▶ _Source data_

theorem witness_ProtectedModeDelivery :
    GateOpen { vector := 13, err := some 0 } gated gate13 code8 ∧ GateOpen { vector := 13, err := some 0 } gatedUser gate13 code8 ∧
    ((segOfDesc (gateSel gate13) code8).dpl = gated.cpl ∧ gated.alignOn = false ∧
     ∀ k, k < 4 → gated.ss.limitOk (slotOff gated.ss.db gated.esp 4 k) 4 = true) ∧
    (let s : State := flags [18] { regs [(4, 0x1002)] gatedUser with cr0 := 0x40033 }
     s.alignOn = true ∧ (s.ss.base + slotOff s.ss.db s.esp 4 0).toNat % 4 ≠ 0 ∧
     ∀ k, k < 4 → s.ss.limitOk (slotOff s.ss.db s.esp 4 k) 4 = true) ∧
    (let s := gatedUser
     let c := segOfDesc (gateSel gate13) code8
     let ss := segOfDesc 0x10 0x00CF93000000FFFF
     c.conforming = false ∧ c.dpl < s.cpl ∧ s.tr.typ ≠ 1 ∧ s.tr.typ ≠ 3 ∧ 8 * c.dpl.toNat + 9 ≤ s.tr.limit.toNat ∧
     0x1000 = BitVec.ofNat 32 (readLinear s (s.tr.base + BitVec.ofNat 32 (8 * c.dpl.toNat + 4)) 4) ∧
     0x10 = BitVec.ofNat 16 (readLinear s (s.tr.base + BitVec.ofNat 32 (8 * c.dpl.toNat + 8)) 2) ∧ isNull 0x10 = false ∧
     s.descAddr 0x10 = some 0x2010 ∧ 0x00CF93000000FFFF = BitVec.ofNat 64 (readLinear s 0x2010 8) ∧ selRpl 0x10 = c.dpl ∧ ss.dpl = c.dpl ∧
     ss.writable = true ∧ ss.p = true ∧ (0x00CF93000000FFFF : Word64).getLsbD 40 = true ∧ ∀ k, k < 6 → ss.limitOk (slotOff ss.db 0x1000 4 k) 4 = true) := by
  exact ⟨gate_open _ (.inl rfl), gate_open _ (.inr rfl), by decide +kernel, by decide +kernel, by decide +kernel⟩

/-- What a delivery raises. -/
def nested (e : Event) (s : State) : Option Event :=
  match deliver e s.eip (e.note s) with
  | .error (.event x) _ => some x
  | _ => none

/-- Vector 13 just beyond a limit of 6EH; an entry of zeros; a software interrupt to a gate of level 0 from user mode; gates not
present, with a null selector, with one beyond the GDT. The nested faults: contributory after contributory, benign. -/
theorem witness_DeliveryFaults :
    (let typ (s : State) : Nat := readLinear s 0x3068 8 / 2 ^ 40 % 32
     let gate (bs : List Byte) : State := bytesAt 0x3068 bs gated
     gated.pe = true ∧ gated.flag fVM = false ∧ gated.paging = false ∧
     ({ gated with idtr := { base := 0x3000, limit := 0x6E } } : State).idtr.limit.toNat < 8 * 13 + 7 ∧
     typ (gate [0, 0, 0, 0, 0, 0]) = 0 ∧ typ gated = 14 ∧ readLinear gatedUser 0x3068 8 / 2 ^ 45 % 4 < gatedUser.cpl.toNat ∧
     (BitVec.ofNat 64 (readLinear (gate [0, 0, 8, 0, 0, 0x0E]) 0x3068 8) : Word64).getLsbD 47 = false ∧
     isNull (gateSel (BitVec.ofNat 64 (readLinear (gate [0, 0, 3, 0, 0, 0x8E]) 0x3068 8))) = true ∧ gated.descAddr 0x58 = none ∧
     nested { vector := 13, err := some 0 } (gate [0, 0, 0, 0, 0, 0]) = some { vector := 13, err := some 0x6B } ∧
     nested { vector := 8, kind := .abort, err := some 0 } gated = some { vector := 13, err := some 0x43 } ∧
     nested { vector := 14, err := some 0 } gated = some { vector := 13, err := some 0x73 } ∧
     nested { vector := 1, kind := .trap } gated = some { vector := 13, err := some 0x0B } ∧
     (match deliver { vector := 3 } 0 { spIsOne with idtr := { base := 0, limit := 0xF } } with
       | .error .shutdown _ => true
       | _ => false) = true) := by decide +kernel

/-- The target of the gate: a data segment, a level too low, not present, and one byte too short; a stack with room for all
slots but the last. -/
theorem witness_DeliveryFaults_target :
    (let e : Event := { vector := 13, err := some 0 }
     let code (s : State) : SegReg := segOfDesc 8 (BitVec.ofNat 64 (readLinear s 0x2008 8))
     let rights (b : Byte) : State := bytesAt 0x200D [b] gated
     let short (s : State) : State := bytesAt 0x200E [0x40] (bytesAt 0x2008 [0xFF, 0x4F] s)
     let stack (v : Word32) : State := regs [(4, v)] gated
     let room (s : State) (k : Nat) : Bool := s.ss.limitOk (slotOff s.ss.db s.esp 4 k) 4
     gated.descAddr 8 = some 0x2008 ∧ gateSel gate13 = 8 ∧
     (code (rights 0x93)).isCode = false ∧ nested e (rights 0x93) = some { vector := 13, err := some 9 } ∧
     (rights 0xFB).cpl < (code (rights 0xFB)).dpl ∧ nested e (rights 0xFB) = some { vector := 13, err := some 9 } ∧
     (code (rights 0x1B)).p = false ∧ nested e (rights 0x1B) = some { vector := 11, err := some 9 } ∧
     (code (short gated)).limit < gateOff gate13 ∧ nested e (short gated) = some { vector := 13, err := some 0 } ∧
     ((code gated).isCode && (code gated).p) = true ∧ (code gated).dpl = gated.cpl ∧
     (List.range 4).all (room (stack 0x10)) = true ∧ nested e (stack 0x10) = none ∧
     room (stack 0xF) 3 = false ∧ nested e (stack 0xF) = some { vector := 12, err := some 0 } ∧
     nested e (short (stack 0xF)) = some { vector := 12, err := some 0 }) := by decide +kernel

/-- An inner level: a TSS one byte too short and a 16-bit one; a null stack selector, one beyond the GDT, one of the wrong level, one
not present, one without room for the last slot; a target one byte too short. -/
theorem witness_DeliveryFaults_inner :
    (let e : Event := { vector := 13, err := some 0 }
     let ss (sel : Byte) : State := bytesAt 0x4008 [sel] gatedUser
     let tr (limit : Word32) : State := { gatedUser with tr := { gatedUser.tr with limit } }
     let absent : State := bytesAt 0x2015 [0x13] gatedUser
     let low (b : Byte) : State := bytesAt 0x4004 [b, 0] gatedUser
     gatedUser.tr.typ = 11 ∧ 8 * 0 + 4 + 5 ≤ gatedUser.tr.limit.toNat ∧ (tr 8).tr.limit.toNat < 8 * 0 + 4 + 5 ∧
     nested e (tr 8) = some { vector := 10, err := some 0x21 } ∧
     isNull 3 = true ∧ nested e (ss 3) = some { vector := 10, err := some 1 } ∧
     gatedUser.descAddr 0x58 = none ∧ nested e (ss 0x58) = some { vector := 10, err := some 0x59 } ∧
     selRpl 0x11 = 1 ∧ nested e (ss 0x11) = some { vector := 10, err := some 0x11 } ∧
     (segOfDesc 0x10 (BitVec.ofNat 64 (readLinear absent 0x2010 8))).p = false ∧ nested e absent = some { vector := 12, err := some 0x11 } ∧
     nested e (low 0x18) = none ∧ nested e (low 0x17) = some { vector := 12, err := some 0x11 } ∧
     nested e (bytesAt 0x200E [0x40] (bytesAt 0x2008 [0xFF, 0x4F] gatedUser)) = some { vector := 13, err := some 0 }) ∧
    (match deliver { vector := 13, err := some 0 } 0 { gatedUser with tr := { gatedUser.tr with typ := 3 } } with
      | .error (.refused .tss16) _ => true
      | _ => false) = true := by decide +kernel

/-- Two doublewords across the end of the address space; the first and the last word of ISR, and the lowest bit and
the highest one in service. -/
theorem witness_SegmentAndAlignmentChecks_memory :
    (flat.canonical ∧ ordinary 0xFFFFFFFF ∧ ordinary 0 ∧ ordinary 0xFEDFFFFF ∧ ordinary 0xFEF00000) ∧
    (linearBytes 0xFFFFFFFE 4 = [0xFFFFFFFE, 0xFFFFFFFF, 0, 1] ∧ [0xFFFFFFFE, 0xFFFFFFFF, 0, 1].Nodup ∧ flat.paging = false) ∧
    (let a : State := { flat with apic := { flat.apic with isr := 1#256 <<< 255 ||| 1#256 <<< 16 } }
     flat.apic.isr = 0 ∧ physRead8 a 0xFEE00173 = 0x80 ∧ physRead8 a 0xFEE00102 = 1 ∧ a.apic.isr.getLsbD 255 = true ∧
     (physWrite8 a 0xFEE000B0 0).apic.isr = 1#256 <<< 16) := by
  refine ⟨⟨by unfold State.canonical; decide +kernel, ?_, ?_, ?_, ?_⟩, by decide +kernel, by decide +kernel⟩
  all_goals exact ⟨by decide +kernel, by decide +kernel⟩

theorem witness_SegmentAndAlignmentChecks :
    (let s : State := { flat with cpl := 3, cr0 := 0x40033, eflags := 0x40002 }
     (nullSeg 0).p = false ∧ flat.ds.p = true ∧
     (match linear .ds 2 4 false s with | .ok la t => la == 2 && decide (t = s) | _ => false) = true ∧
     (match translateRange 2 4 false (s.cpl == 3) s with | .ok _ _ => true | _ => false) = true ∧
     (2 : Nat) % 4 ≠ 0 ∧ s.cr0.getLsbD 18 = true ∧ s.eflags.getLsbD 18 = true ∧ s.cpl = 3 ∧
     (match linear .ds 4 10 false s with | .ok la _ => la.toNat % 8 != 0 | _ => false) = true ∧
     (0xFFC + 4 - 1 ≤ 0xFFF) ∧ ¬(0xFFD + 4 - 1 ≤ 0xFFF) ∧ real.pe = false ∧ real.inSmm = false ∧
     0xFFFE + 2 ≤ 2 ^ 16 ∧ ¬(0xFFFF + 2 ≤ 2 ^ 16)) := by decide +kernel

/-- The last 4-MByte page; its entry with a reserved bit; PAE paging of the same address; a cached translation of P6. -/
def paged4M (e : List Byte) : State := bytesAt 0x10FFC e { flat with cr0 := 0x80000033, cr3 := 0x10000, cr4 := 0x610 }
def pagedPae (e : List Byte) : State :=
  bytesAt 0x10018 [0x01, 0x20, 1, 0] (bytesAt 0x12FF8 e { flat with cr0 := 0x80000033, cr3 := 0x10000, cr4 := 0x620 })
def cachedPage : TlbEntry :=
  { page := 0x401, frame := 0x25, size := .k4, user := true, writable := true, dirty := false, global := false }

theorem witness_PageTranslation_formats :
    (match found32 (paged4M [0xE7, 0, 0xC0, 0xFF]) 0xFFFFFFFF with | .page [_] pa => pa == 0xFFFFFFFF | _ => false) = true ∧
    (match found32 (paged4M [0xE7, 0x20, 0xC0, 0xFF]) 0xFFFFFFFF with | .reserved => true | _ => false) = true ∧
    (match foundPae (pagedPae [0xE7, 0, 0xE0, 0xFF, 0xF]) 0x12001 0xFFFFFFFF with | .page [_] pa => pa == 0xFFFFFFFFF | _ => false) = true ∧
    (match foundPae (pagedPae [0xE7, 0, 0xE0, 0xFF, 0x1F]) 0x12001 0xFFFFFFFF with | .reserved => true | _ => false) = true ∧
    (match foundPae (pagedPae []) 0x12001 0xFFFFFFFF with | .absent => true | _ => false) = true ∧
    pdpteInTable (pagedPae []) 0xFFFFFFFF = 0x12001 ∧ pdpteHeld (pagedPae []) 0xFFFFFFFF = 0x12001 ∧
    (let s : State := bytesAt 0x10004 [0x27] (bytesAt 0x11004 [0x27] { paged with tlb := [cachedPage] })
     (s.tlb.find? fun e => e.page == (0x401234#32).extractLsb' 12 20) = some cachedPage ∧
     (match found32 s 0x401234 with
      | .page es pa => es.length == 2 && pa == 0x25234 && es.all (fun e => e.2.getLsbD 5 && e.2.getLsbD 1 && e.2.getLsbD 2) && !s.pae
      | _ => false) = true) := by decide +kernel

/-- P6's tables: present with and without the user bit, absent. -/
theorem witness_PageTranslation :
    (let s : State := paged
     let pde (s : State) := physRead32 s 0x10004
     let pte (s : State) := physRead32 s 0x11004
     Memory.wf s.mem = true ∧ s.paging = true ∧ s.pae = false ∧ s.pse = false ∧ s.tlb = [] ∧ s.cr3.toNat / 4096 * 4096 + 4 * (0x401234 / 2 ^ 22) = 0x10004 ∧
     (pde s).toNat / 4096 * 4096 + 4 * (0x401234 / 2 ^ 12 % 2 ^ 10) = 0x11004 ∧ (pde s).getLsbD 0 = true ∧ (pte s).getLsbD 0 = true ∧ (pte s).getLsbD 2 = true ∧
     (pte (bytesAt 0x11004 [3] s)).getLsbD 2 = false ∧ (pte (bytesAt 0x11004 [6] s)).getLsbD 0 = false) := by decide +kernel

/-- NOP at the instruction pointer. -/
def atNop : State := bytesAt 0x200 [0x90] flat

theorem quiet_atNop : Quiet atNop := by unfold Quiet; decide +kernel

theorem witness_StepRunsDecoded : Quiet atNop ∧ Reads1 atNop .nop (atNop.addLen 1) := by
  refine ⟨quiet_atNop, .instr ⟨[0x90], atNop, 1, .cons (t := atNop) ?_ (.nil _ _), by decide, by decide +kernel, ?_, rfl⟩ rfl⟩
  · exact of_fetch _ (by decide +kernel)
  · intro k hk
    obtain rfl : k = 0 := by simpa using hk
    decide +kernel
where
  of_fetch (s : State) (h : succeeds (fun b t => decide (b = 0x90 ∧ t = s)) (fetchByte 0 s) = true) :
      fetchByte 0 s = .ok 0x90 s := by
    obtain ⟨b, t, reached, good⟩ := succeeds_iff.mp h
    obtain ⟨rfl, rfl⟩ := of_decide_eq_true good
    exact reached

/-- Events that wait, each alone, in a running processor, and a halted one with none. -/
theorem witness_EventsAtBoundary :
    (let p (q : Pending) : State := { flat with pending := q, eflags := 0x202 }
     let none_ : Pending := .none
     (p { none_ with reset := true }).pending.reset = true ∧ (p none_).pending.reset = false ∧
     ((List.range 4).all fun k => let a := (flat.smbase + BitVec.ofNat 32 (0xFEF8 + k)).toNat; decide (a < smramKey ∧ a < 0xFEE00000)) = true ∧
     ({ flat with activity := .mwait } : State).activity = .mwait ∧ ({ flat with activity := .shutdown } : State).activity = .shutdown ∧
     ({ flat with activity := .waitForSipi } : State).activity = .waitForSipi ∧ (p { none_ with sipi := some 0xFF }).pending.sipi = some 0xFF ∧
     flat.redeliver = none ∧ flat.stiShadow = false ∧ flat.ssShadow = false ∧ flat.activity = .running ∧ flat.flag fVM = false ∧ flat.inSmm = false ∧ flat.traps = 0 ∧
     (p { none_ with smi := true }).smiOpen = true ∧ (p { none_ with init := true }).initOpen = true ∧ (p { none_ with nmi := true }).nmiOpen = true ∧
     (p { none_ with ext := some 32 }).intOpen = true ∧ (p none_).apic.offer = none ∧
     (({ p none_ with apic := { flat.apic with irr := 1 <<< 255 } } : State).apic.offer = some 255) ∧ ({ flat with traps := 0x4000 } : State).traps ≠ 0 ∧
     (let b : State := { flat with dr0 := 0x200, dr7 := 0x401 }; b.codeBreaksBad = false ∧ b.codeBreaks ≠ 0) ∧
     ({ flat with activity := .halted } : State).activity = .halted) ∧
    -- a fixed message's lowest vector and its level-triggered assert; the first doubleword of the window for messages
    (let a : Word32 := BitVec.ofNat 32 0xFEE01000
     a.toNat / 2 ^ 20 = 0xFEE ∧ 0xFEE01000 % 4 = 0 ∧ (0x10 : Word32).toNat % 256 = 16 ∧ (0xC010 : Word32).getLsbD 15 = true ∧
     (0xC010 : Word32).getLsbD 14 = true ∧ (0x8010 : Word32).getLsbD 14 = false) := by decide +kernel

/-- The state an outcome leads to, if it is no stop. -/
def nextOf : Host.Outcome State Fault Refusal → Option State
  | .next t => some t
  | .fault _ | .refused _ => none

theorem witness_MemoryStaysCanonical : atNop.canonical ∧ ∃ t, step atNop = .next t := by
  have runs : (nextOf (step atNop)).isSome = true := by decide +kernel
  refine ⟨by unfold State.canonical; decide +kernel, ?_⟩
  obtain ⟨t, reached⟩ := Option.isSome_iff_exists.mp runs
  exact ⟨t, of_next reached⟩
where
  of_next {o : Host.Outcome State Fault Refusal} {t : State} (h : nextOf o = some t) : o = .next t := by
    rcases o with u | f | r
    · exact congrArg _ (Option.some.inj h)
    · exact nomatch h
    · exact nomatch h

theorem witness_FixedFlagsStay : atNop.flagsFixed ∧ (inSmm flat.toCpu).flagsFixed ∧ ∃ t, step atNop = .next t := by
  refine ⟨⟨by unfold fixedFlags; decide +kernel, ?_⟩, ⟨by unfold fixedFlags; decide +kernel, ?_⟩, witness_MemoryStaysCanonical.2⟩
  · intro d hd; cases hd
  · intro d hd; cases hd; unfold fixedFlags; decide +kernel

▶ _Your assignment_
Needed here are the exact lines from the start of the material through the line that contains "s.descAddr 0x10 = some", and no others.

▶ _Task response_
theorem witness_ProtectedModeDelivery :
    GateOpen { vector := 13, err := some 0 } gated gate13 code8 ∧ GateOpen { vector := 13, err := some 0 } gatedUser gate13 code8 ∧
    ((segOfDesc (gateSel gate13) code8).dpl = gated.cpl ∧ gated.alignOn = false ∧
     ∀ k, k < 4 → gated.ss.limitOk (slotOff gated.ss.db gated.esp 4 k) 4 = true) ∧
    (let s : State := flags [18] { regs [(4, 0x1002)] gatedUser with cr0 := 0x40033 }
     s.alignOn = true ∧ (s.ss.base + slotOff s.ss.db s.esp 4 0).toNat % 4 ≠ 0 ∧
     ∀ k, k < 4 → s.ss.limitOk (slotOff s.ss.db s.esp 4 k) 4 = true) ∧
    (let s := gatedUser
     let c := segOfDesc (gateSel gate13) code8
     let ss := segOfDesc 0x10 0x00CF93000000FFFF
     c.conforming = false ∧ c.dpl < s.cpl ∧ s.tr.typ ≠ 1 ∧ s.tr.typ ≠ 3 ∧ 8 * c.dpl.toNat + 9 ≤ s.tr.limit.toNat ∧
     0x1000 = BitVec.ofNat 32 (readLinear s (s.tr.base + BitVec.ofNat 32 (8 * c.dpl.toNat + 4)) 4) ∧
     0x10 = BitVec.ofNat 16 (readLinear s (s.tr.base + BitVec.ofNat 32 (8 * c.dpl.toNat + 8)) 2) ∧ isNull 0x10 = false ∧
     s.descAddr 0x10 = some 0x2010 ∧ 0x00CF93000000FFFF = BitVec.ofNat 64 (readLinear s 0x2010 8) ∧ selRpl 0x10 = c.dpl ∧ ss.dpl = c.dpl ∧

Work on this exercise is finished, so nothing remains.